From today, 14 March 2022, online retailers operating in the EU and UK must offer Strong Customer Authentication (SCA) at checkout.

It is now mandatory for all online shopping purchases to be protected by additional security measures. This will ensure a shopper is who they say they are and, hopefully, reduce fraud.

Any retailer who does not operate SCA technologies at checkout may have payments declined.

So how does it affect you and what should you expect? We explain all here.

What is Strong Customer Authentication?

Thanks to an EU directive that's also employed by the UK post-Brexit, online retailers who want to sell products in the European Economic Area, Great Britain and Northern Ireland must employ SCA. It is effectively a two-factor authentication system employed at checkout to add an extra layer of protection for purchases.

It requires banks to make additional checks on shopper identity and needs the retailers to support new authentication systems.

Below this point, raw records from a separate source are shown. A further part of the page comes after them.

-- ==== Sys2Proof/Machine/RegTable.lean ====
section
/-! DEFINITION. The local map's registers and memories, one constructor of `Reg` for every register heading and
memory window of the spec (R30, R32, R34), with the field tables of their chapters written as masks. -/

namespace Sys2Proof.Machine

/-- The clock islands of R19 (the bench island's number is the bench index of the address). -/
inductive IslandKind where
  | hopper | ring | timeCore | bench | ethernet | can | host | alwaysOn
  deriving DecidableEq, Repr

/-- Every register and memory window of the local map, under the spec's own name (R30). The windows without a field
table are CAUSE_JOURNAL (R497), GRD_WIN_CMD and GRD_WIN_RESP (R460), SWC_SEG_DESC and SWC_SEG_PAYLOAD (R419), BNCH_PDT
(R245, R246), BNCH_SHARED (R32), HOP_QSTATE (R28) and HOP_CELL (R312). -/
inductive Reg where
  | CHIP_ID | CHIP_REV | CHIP_PROTO | CHIP_HUBNUM | CHIP_UID_LO | CHIP_UID_HI | CHIP_STATUS | CHIP_FABRIC_PAGE
  | RING_CTRL | RING_STATUS | RING_ROUND_LO | RING_ROUND_HI | RING_PORT_STATUS | RING_LINK_DELAY | RING_ERRCNT
  | RING_PAD | RING_MIRROR_CNT | RING_REACH | SLOT_TABLE | RING_START_CTRL | RING_START_STATUS | RING_REFUSE_CNT
  | RING_SPARE_STATUS | RING_HUBMAP_INFO | RING_HUBMAP_UID_LO | RING_HUBMAP_UID_HI | SHOT_OWN | SHOT_FW_DRIVE
  | SHOT_LINE_CFG | SHOT_IMAGE | SHOT_EVENTS | SHOT_FAILSAFE | SETT_CTRL | SETT_STATUS | SETT_INJECT | SETT_MBOX_IN
  | SETT_MBOX_OUT | SETT_STAMP_LO | SETT_STAMP_HI | SETT_EDGE_CNT | SETT_ERR | SETT_REG | SETT_PROG | BNCH_CTRL
  | BNCH_STATUS | BNCH_GROUP_MASK_LO | BNCH_GROUP_MASK_HI | BNCH_GROUP_CMD | BNCH_SYNC_MASK_LO | BNCH_SYNC_MASK_HI
  | BNCH_QUAD_CFG | BNCH_PAD | BNCH_LUT | SETT_SIDE | BNCH_PDT_STATUS | BNCH_PORT_STAT | BNCH_PORT_CNT | DRS_STATUS
  | DRS_CLOCK_LOST | DRS_GROUP_CFG | DRS_CH_CFG | DRS_CH_GAIN | DRS_CH_OFFSET | DRS_CH_RESULT | DRS_CH_RAW
  | DRS_CH_FLAGS | DRS_CMP_CFG | DRS_CMP_LIMIT | DRS_CMP_RELEASE | DRS_CMP_STATUS | HOP_STATUS | HOP_DROP_CNT
  | HOP_SCRUB_CTRL | HOP_QSNAP_SEL | HOP_QSNAP_LO | HOP_QSNAP_HI | HOP_CLASS_CFG | HOP_EP_FREEZE | HOP_HRING_BASE_LO
  | HOP_HRING_BASE_HI | HOP_HRING_CFG | HOP_HRING_TAIL | HOP_HRING_HEAD | HOP_EP_CFG | HOP_LIMIT | HOP_HELD
  | HOP_INTAKE | BRG_CFG | BRG_STATUS | BRG_ACCESS_ERR | BRG_ACCESS_ADDR | BRG_CNT_A | BRG_CNT_B | BRG_TX_SEQ
  | BRG_RX_SEQ | BRG_POLL_CFG | BRG_POLL_ADDR | BRG_POLL_STATUS | TIME_DOM_CFG | TIME_DOM_STATUS | TIME_DOM_OFFSET
  | TIME_DOM_RATE | TIME_MEAS_Q | TIME_MEAS_LO | TIME_MEAS_HI | TIME_SNAP | TIME_SNAP_NS | TIME_SNAP_SEC
  | TIME_SNAP_EXT | TIME_SEL | TIME_UTC | TIME_RING_CFG | TIME_RING_STATUS | TIME_LINK_ASYM | TIME_PPS_CFG
  | TIME_CAP_NS | TIME_CAP_SEC | TIME_TRIG_CFG | TIME_TRIG_PERIOD | TIME_TRIG_PHASE | TIME_PTP_PORT | ETH_MAC_CFG
  | ETH_MAC_STATUS | ETH_SPOIL | ETH_CTRL_CNT | SWC_CFG | SWC_RING_CFG | SWC_PORT_CFG | SWC_PCP_MAP | SWC_LIMIT
  | SWC_HELD | SWC_DROP | SWC_RING_SPOIL | SWC_SAMPLE_CFG | SWC_HUBSET_LO | SWC_HUBSET_HI | SWC_FDB_MAC | SWC_FDB_KEY
  | SWC_FDB_ACT | SWC_GATE_CTRL | SWC_GATE_CYCLE | SWC_GATE_PHASE | SWC_GATE_ENTRY | SWC_SEG_CTRL | SWC_SEG_STATUS
  | CAN_CTRL | CAN_STATUS | CAN_NBT | CAN_DBT | CAN_RX_CFG | CAN_FILT_ID | CAN_FILT_MASK | CAN_REF_CFG | CAN_WAKE_CFG
  | CAN_WAKE_ID | CAN_WAKE_IDMASK | CAN_WAKE_DATA_LO | CAN_WAKE_DATA_HI | CAN_WAKE_DMASK_LO | CAN_WAKE_DMASK_HI
  | CAN_KA_CFG | CAN_KA_MATCH | CAN_CNT | TWIN_CFG | TWIN_HEALTH | TWIN_STATUS | TWIN_PAIR_CFG | TWIN_PAIR_STATUS
  | TWIN_MEMBER | TWIN_OVERRIDE | TWIN_GUARD | TWIN_GUARD_CNT | GRD_CFG | GRD_STATUS | GRD_CNT | GRD_FUSE_KEY
  | GRD_FUSE_CTRL | GRD_WIN_CTRL | GRD_KEY_CFG | GRD_KEY_CTR_LO | GRD_KEY_CTR_HI | GRD_RANGE | FACE_PATH_CFG
  | FACE_RESET | FACE_RESET_STATUS | FACE_RESET_CNT | FACE_VIOL | FACE_VIOL_ADDR | FACE_EP | FACE_LEAF
  | CAUSE_SUMMARY | CAUSE_SUMMARY_EN | CAUSE_FAULT_STATUS | CAUSE_FAULT_CTRL | CAUSE_JOURNAL_PTR | CAUSE_GROUP
  | CAUSE_LEAF | CAUSE_EN | CAUSE_REMOTE_PEND_LO | CAUSE_REMOTE_PEND_HI | CAUSE_REC | CAUSE_REMOTE
  | CAUSE_REMOTE_MASK | CAUSE_HOLE_ADDR | CHIP_RESET | CHIP_RESET_CAUSE | CFG_STATUS | CFG_REFUSE_ADDR
  | CFG_IMAGE_SEQ | CFG_IMAGE_INFO | CFG_BOOT | CFG_FLASH_ADDR | CFG_FLASH_CMD | CFG_FLASH_BUF | UPD_CTRL | UPD_CFG
  | UPD_STATUS | UPD_PROGRESS | UPD_CHUNK_CTRL | UPD_CHUNK | EDGE_STATUS | EDGE_CTRL | EDGE_FEED_CFG | EDGE_FEED_V
  | EDGE_HS_CFG | EDGE_FUSE_CFG | EDGE_RETRY | EDGE_THERM_CFG | EDGE_THERM_MODEL | EDGE_THERM_STATUS | EDGE_RAIL_CFG
  | EDGE_RAIL_STATUS | EDGE_HOLD_CFG | EDGE_HOLD_CFG2 | EDGE_HOLD_STATUS | EDGE_HOLD_CAP | EDGE_LW | PMT_CFG
  | PMT_STATUS | PMT_KIND | TST_BIST_CTRL | TST_BIST_STATUS | TST_MODE | TST_UNLOCK | BNCH_BANK | CAUSE_JOURNAL
  | GRD_WIN_CMD | GRD_WIN_RESP | SWC_SEG_DESC | SWC_SEG_PAYLOAD | BNCH_PDT | BNCH_SHARED | HOP_QSTATE | HOP_CELL
  deriving DecidableEq, Repr
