-- ==== Sys2Proof/Machine/State.lean ====
section
/-! DEFINITION. The state of the hub: every register and memory of the local map in one sparse store, and every piece of
state the spec gives the blocks beside their registers. What the spec leaves to a reading or a choice stands in log
entry 2. -/

namespace Sys2Proof.Machine

/-- Why a run stops with a fault. No rule of the spec stops the block, and no meaning answers with a fault: the type is
empty. -/
inductive Fault where
  deriving DecidableEq, Repr

/-- Why a command has no meaning in this model. -/
inductive Refusal where
  /-- Raised by the arms of `exec` whose command has no meaning yet; safe (the model stops where the hub goes on). -/
  | notModelled (mnemonic : String)
  deriving DecidableEq, Repr

/-! Time core (R358 to R392). -/

/-- One domain of hub time beside its registers. Time is counted in units of 2^-39 ns, in which every cycle of R360 is
exact. -/
structure DomainState where
  /-- Hub time since the zero of the PTP timescale (R358), in units of 2^-39 ns. -/
  t : Nat := 0
  /-- The frequency term of the servo (R365), in units of 2^-40. -/
  freq : Int := 0
  /-- Consecutive measurements with |θ| at most 50 ns, and with |θ| above 1 µs (R363). -/
  low : Nat := 0
  high : Nat := 0
  /-- Sources 2 and 3 are valid for the domain (R364). -/
  ppsValid : Bool := false
  fwValid : Bool := false
  /-- Last θ in units of 2^-16 ns, and whether one has been made (R613). -/
  theta : Int := 0
  measured : Bool := false
  /-- Whole seconds from the last TIME_MEAS write, less the steps made since (R364, source 2). -/
  seconds : Int := 0
  /-- Time inaccuracy on entry into holdover, in ns, and the time-core cycle of the entry (R613). -/
  inaccuracy : Nat := 0
  heldSince : Nat := 0
  deriving DecidableEq, Repr

/-- One snapshot of both domains (R362): their times in the domains' units. -/
structure TimeSnap where
  a : Nat := 0
  b : Nat := 0
  deriving DecidableEq, Repr

/-- This hub's stamps of a link-delay exchange (R372): the second of the exchange, and the transmit and the receive stamp,
in units of 2^-16 ns within that second. -/
structure DelayStamps where
  second : Nat := 0
  tx : Nat := 0
  rx : Nat := 0
  /-- The ring island's stamps are marked valid (R22). -/
  valid : Bool := false
  waiting : Bool := false
  deriving DecidableEq, Repr

/-- What a hub keeps of the reference copy of one direction in a round (R363, R370): θ, what the master's source reports, and
whether the ring island's stamp in θ is marked valid (R22). -/
structure RefCopy where
  theta : Int
  valid : Bool
  traceable : Bool
  clockClass : Nat
  deriving DecidableEq, Repr

/-- The time core beside its registers. -/
structure TimeState where
  a : DomainState := {}
  b : DomainState := {}
  /-- The snapshot buffer of each path (R362), by the path's latch number. -/
  snaps : List (Nat × TimeSnap) := []
  /-- The capture in TIME_CAP has not been read through TIME_CAP_NS(0) (R386). -/
  capUnread : Bool := false
  /-- The time-core cycle of the last capture, and whether an edge of PPS_IN made it (R386). -/
  capMade : Option (Nat × Bool) := none
  /-- Changes of domain selection that wait for the whole millisecond of R375, in order of request. -/
  selects : List (Consumer × Dom) := []
  /-- Round and rounds of a step announced in the reference message (R367), when one is pending. -/
  stepRound : Option Nat := none
  stepN : Int := 0
  /-- Domain A steps by this θ (2^-16 ns) at the next round boundary (R366). -/
  ringStep : Option Int := none
  /-- Whole rounds in which the two directions differed by more than, and by at most, 20 ns (R371). -/
  diffHigh : Nat := 0
  diffLow : Nat := 0
  /-- The reference copy of each direction in this round (R370). -/
  refEg : Option RefCopy := none
  refWg : Option RefCopy := none
  /-- The hub has integrated and domain A has not been stepped to the reference yet (R366). -/
  alignDue : Bool := false
  /-- A copy of the followed master has been measured in this round, and consecutive whole rounds without one (R366). -/
  refUsed : Bool := false
  unmeasured : Nat := 0
  /-- Consumers that TIME_SEL.auto has switched and no write has switched back (R377). -/
  autoSwitched : List Consumer := []
  /-- The stamps of the link-delay exchange of each port (R372). -/
  delayEast : DelayStamps := {}
  delayWest : DelayStamps := {}
  /-- The level of PPS_OUT (R383). -/
  ppsOut : Bool := false
  /-- Time-core cycles since power-on reset: the model's count of its idle steps (log entry 1). -/
  cycles : Nat := 0
  deriving DecidableEq, Repr

/-! Shot lines (R153 to R171). -/

/-- The tracked copy of one hub's shot entry in one direction (R162). -/
structure ShotCopy where
  entry : Nat := 0
  fresh : Bool := false
  deriving DecidableEq, Repr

Rather than just a password, which has been the stock method of authentication for online shopping for many years, banks will require two forms of identification at checkout. This could be the original password, a device only the shopper has access to (such as a mobile phone), and/or a biometric identifier (fingerprint, for example).

Many online retailers have offered SCA over the last year or so - you may have ecountered it on website or in a mobile app. However, it is now a mandatory requirement.

When did Strong Customer Authentication come into effect?

Originally, SCA was to become mandatory by 14 September 2021 but the FCA granted the industry an extension on the deadline to 14 March 2022.

Retailers who do not support Strong Customer Authentication may find banks declining payments, which means your purchase via that retailer can also be declined.

Does SCA apply to contactless payments?

SCA does apply to contactless payments too, which is why customers may sometimes be requested to enter a PIN after tapping their contactless card. Contactless payments made by a phone will generally also use a PIN or biometric system to unlock the handset first, thereby complying with the new guidelines.